[Saved data entries]
#####
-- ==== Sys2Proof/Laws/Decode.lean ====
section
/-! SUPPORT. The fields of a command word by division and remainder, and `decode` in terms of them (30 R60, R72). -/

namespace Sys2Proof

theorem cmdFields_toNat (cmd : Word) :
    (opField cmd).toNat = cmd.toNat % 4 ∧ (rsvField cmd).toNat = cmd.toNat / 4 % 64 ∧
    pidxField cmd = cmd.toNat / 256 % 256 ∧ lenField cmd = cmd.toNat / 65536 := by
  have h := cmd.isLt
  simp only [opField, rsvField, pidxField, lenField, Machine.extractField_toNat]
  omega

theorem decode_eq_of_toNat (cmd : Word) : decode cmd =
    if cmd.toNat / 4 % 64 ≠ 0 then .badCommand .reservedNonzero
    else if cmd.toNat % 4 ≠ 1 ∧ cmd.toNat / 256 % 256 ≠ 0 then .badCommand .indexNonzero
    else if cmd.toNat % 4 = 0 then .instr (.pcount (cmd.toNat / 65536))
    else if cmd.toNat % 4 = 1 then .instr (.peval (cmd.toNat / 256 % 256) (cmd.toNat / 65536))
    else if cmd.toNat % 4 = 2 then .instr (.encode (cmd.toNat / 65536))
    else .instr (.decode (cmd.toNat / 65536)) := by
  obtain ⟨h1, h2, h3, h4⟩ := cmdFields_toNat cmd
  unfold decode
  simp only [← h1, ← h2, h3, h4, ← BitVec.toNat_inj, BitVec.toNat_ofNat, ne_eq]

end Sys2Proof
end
#####
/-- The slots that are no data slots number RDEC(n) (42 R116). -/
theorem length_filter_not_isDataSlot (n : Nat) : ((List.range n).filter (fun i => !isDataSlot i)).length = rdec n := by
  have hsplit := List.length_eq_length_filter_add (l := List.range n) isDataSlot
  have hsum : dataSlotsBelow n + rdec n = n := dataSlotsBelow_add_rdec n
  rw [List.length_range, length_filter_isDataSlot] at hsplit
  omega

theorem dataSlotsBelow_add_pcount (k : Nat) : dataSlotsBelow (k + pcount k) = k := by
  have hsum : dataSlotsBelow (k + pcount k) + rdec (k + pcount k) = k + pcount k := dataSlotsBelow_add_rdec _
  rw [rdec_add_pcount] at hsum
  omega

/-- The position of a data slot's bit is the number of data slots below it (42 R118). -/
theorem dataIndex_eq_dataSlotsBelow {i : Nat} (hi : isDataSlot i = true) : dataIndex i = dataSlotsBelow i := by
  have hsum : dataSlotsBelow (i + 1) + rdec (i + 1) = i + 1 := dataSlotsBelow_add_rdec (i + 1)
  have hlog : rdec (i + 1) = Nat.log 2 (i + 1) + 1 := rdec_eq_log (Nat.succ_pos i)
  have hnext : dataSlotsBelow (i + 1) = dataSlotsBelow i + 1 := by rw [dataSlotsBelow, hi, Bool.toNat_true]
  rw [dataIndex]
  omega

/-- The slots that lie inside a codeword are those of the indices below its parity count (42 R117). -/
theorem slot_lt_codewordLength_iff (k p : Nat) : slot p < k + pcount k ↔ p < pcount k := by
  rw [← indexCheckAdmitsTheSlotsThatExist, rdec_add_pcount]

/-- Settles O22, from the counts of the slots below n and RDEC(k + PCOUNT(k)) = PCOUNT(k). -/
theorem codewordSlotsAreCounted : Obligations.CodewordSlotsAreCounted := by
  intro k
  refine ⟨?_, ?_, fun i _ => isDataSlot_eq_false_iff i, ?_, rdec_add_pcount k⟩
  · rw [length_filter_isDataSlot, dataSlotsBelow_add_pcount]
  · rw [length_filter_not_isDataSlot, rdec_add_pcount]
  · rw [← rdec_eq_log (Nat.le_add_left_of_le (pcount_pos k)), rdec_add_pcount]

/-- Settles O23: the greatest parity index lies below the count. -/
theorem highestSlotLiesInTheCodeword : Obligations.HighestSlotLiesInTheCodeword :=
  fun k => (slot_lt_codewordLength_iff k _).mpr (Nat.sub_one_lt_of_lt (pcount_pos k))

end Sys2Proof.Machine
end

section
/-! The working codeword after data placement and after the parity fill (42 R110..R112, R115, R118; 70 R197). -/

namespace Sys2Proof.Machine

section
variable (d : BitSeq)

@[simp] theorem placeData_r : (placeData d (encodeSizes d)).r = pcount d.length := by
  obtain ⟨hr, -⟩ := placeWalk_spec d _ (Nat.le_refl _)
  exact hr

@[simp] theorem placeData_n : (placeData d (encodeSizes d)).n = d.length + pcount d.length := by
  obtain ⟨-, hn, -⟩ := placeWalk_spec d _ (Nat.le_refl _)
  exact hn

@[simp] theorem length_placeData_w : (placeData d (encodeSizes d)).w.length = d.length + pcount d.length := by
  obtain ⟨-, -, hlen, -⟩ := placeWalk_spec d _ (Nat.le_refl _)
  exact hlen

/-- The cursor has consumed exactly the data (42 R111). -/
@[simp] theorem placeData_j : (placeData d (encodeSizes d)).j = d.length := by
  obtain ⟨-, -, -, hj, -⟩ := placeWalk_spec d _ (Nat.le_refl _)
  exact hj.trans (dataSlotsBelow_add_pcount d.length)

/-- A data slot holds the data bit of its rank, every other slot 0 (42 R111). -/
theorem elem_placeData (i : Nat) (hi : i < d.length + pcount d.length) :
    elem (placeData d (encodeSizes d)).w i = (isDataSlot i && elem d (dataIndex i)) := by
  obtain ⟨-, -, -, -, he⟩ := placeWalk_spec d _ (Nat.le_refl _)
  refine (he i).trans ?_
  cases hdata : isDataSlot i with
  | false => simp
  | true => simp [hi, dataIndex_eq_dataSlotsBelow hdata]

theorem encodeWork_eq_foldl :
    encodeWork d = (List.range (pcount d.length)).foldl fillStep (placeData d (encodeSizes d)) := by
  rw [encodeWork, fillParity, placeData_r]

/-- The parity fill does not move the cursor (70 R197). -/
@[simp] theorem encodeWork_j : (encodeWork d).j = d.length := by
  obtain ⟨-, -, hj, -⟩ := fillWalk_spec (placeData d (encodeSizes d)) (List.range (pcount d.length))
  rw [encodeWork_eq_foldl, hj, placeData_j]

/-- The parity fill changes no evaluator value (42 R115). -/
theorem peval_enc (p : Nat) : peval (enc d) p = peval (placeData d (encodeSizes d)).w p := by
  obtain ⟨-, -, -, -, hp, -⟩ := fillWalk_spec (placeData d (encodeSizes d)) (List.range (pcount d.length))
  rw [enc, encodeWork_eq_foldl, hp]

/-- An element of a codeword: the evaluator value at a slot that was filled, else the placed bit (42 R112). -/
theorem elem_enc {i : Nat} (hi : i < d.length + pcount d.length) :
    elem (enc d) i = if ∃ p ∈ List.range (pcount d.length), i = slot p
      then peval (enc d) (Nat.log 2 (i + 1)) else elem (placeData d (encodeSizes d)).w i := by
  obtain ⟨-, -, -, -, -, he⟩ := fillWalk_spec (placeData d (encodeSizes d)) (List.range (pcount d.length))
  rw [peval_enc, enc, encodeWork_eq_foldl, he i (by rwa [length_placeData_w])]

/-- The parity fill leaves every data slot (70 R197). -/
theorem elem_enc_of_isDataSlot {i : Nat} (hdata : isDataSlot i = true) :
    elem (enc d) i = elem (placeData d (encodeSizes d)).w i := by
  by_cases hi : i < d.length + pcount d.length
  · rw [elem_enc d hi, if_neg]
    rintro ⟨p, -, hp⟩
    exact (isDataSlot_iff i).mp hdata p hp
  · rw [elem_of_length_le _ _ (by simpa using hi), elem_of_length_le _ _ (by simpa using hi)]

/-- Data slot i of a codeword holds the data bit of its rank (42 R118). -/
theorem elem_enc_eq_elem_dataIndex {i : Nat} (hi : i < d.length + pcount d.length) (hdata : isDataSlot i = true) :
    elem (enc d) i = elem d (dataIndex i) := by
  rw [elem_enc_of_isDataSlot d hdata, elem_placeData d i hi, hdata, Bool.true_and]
#####
* What you have to do *
Copy the records above exactly, beginning at the line that contains "obtain ⟨-, -, -, -, hp, -⟩" and stopping after the line that contains "d hi, if_neg]".

* Answer space *
  obtain ⟨-, -, -, -, hp, -⟩ := fillWalk_spec (placeData d (encodeSizes d)) (List.range (pcount d.length))
  rw [enc, encodeWork_eq_foldl, hp]

/-- An element of a codeword: the evaluator value at a slot that was filled, else the placed bit (42 R112). -/
theorem elem_enc {i : Nat} (hi : i < d.length + pcount d.length) :
    elem (enc d) i = if ∃ p ∈ List.range (pcount d.length), i = slot p
      then peval (enc d) (Nat.log 2 (i + 1)) else elem (placeData d (encodeSizes d)).w i := by
  obtain ⟨-, -, -, -, -, he⟩ := fillWalk_spec (placeData d (encodeSizes d)) (List.range (pcount d.length))
  rw [peval_enc, enc, encodeWork_eq_foldl, he i (by rwa [length_placeData_w])]

/-- The parity fill leaves every data slot (70 R197). -/
theorem elem_enc_of_isDataSlot {i : Nat} (hdata : isDataSlot i = true) :
    elem (enc d) i = elem (placeData d (encodeSizes d)).w i := by
  by_cases hi : i < d.length + pcount d.length
  · rw [elem_enc d hi, if_neg]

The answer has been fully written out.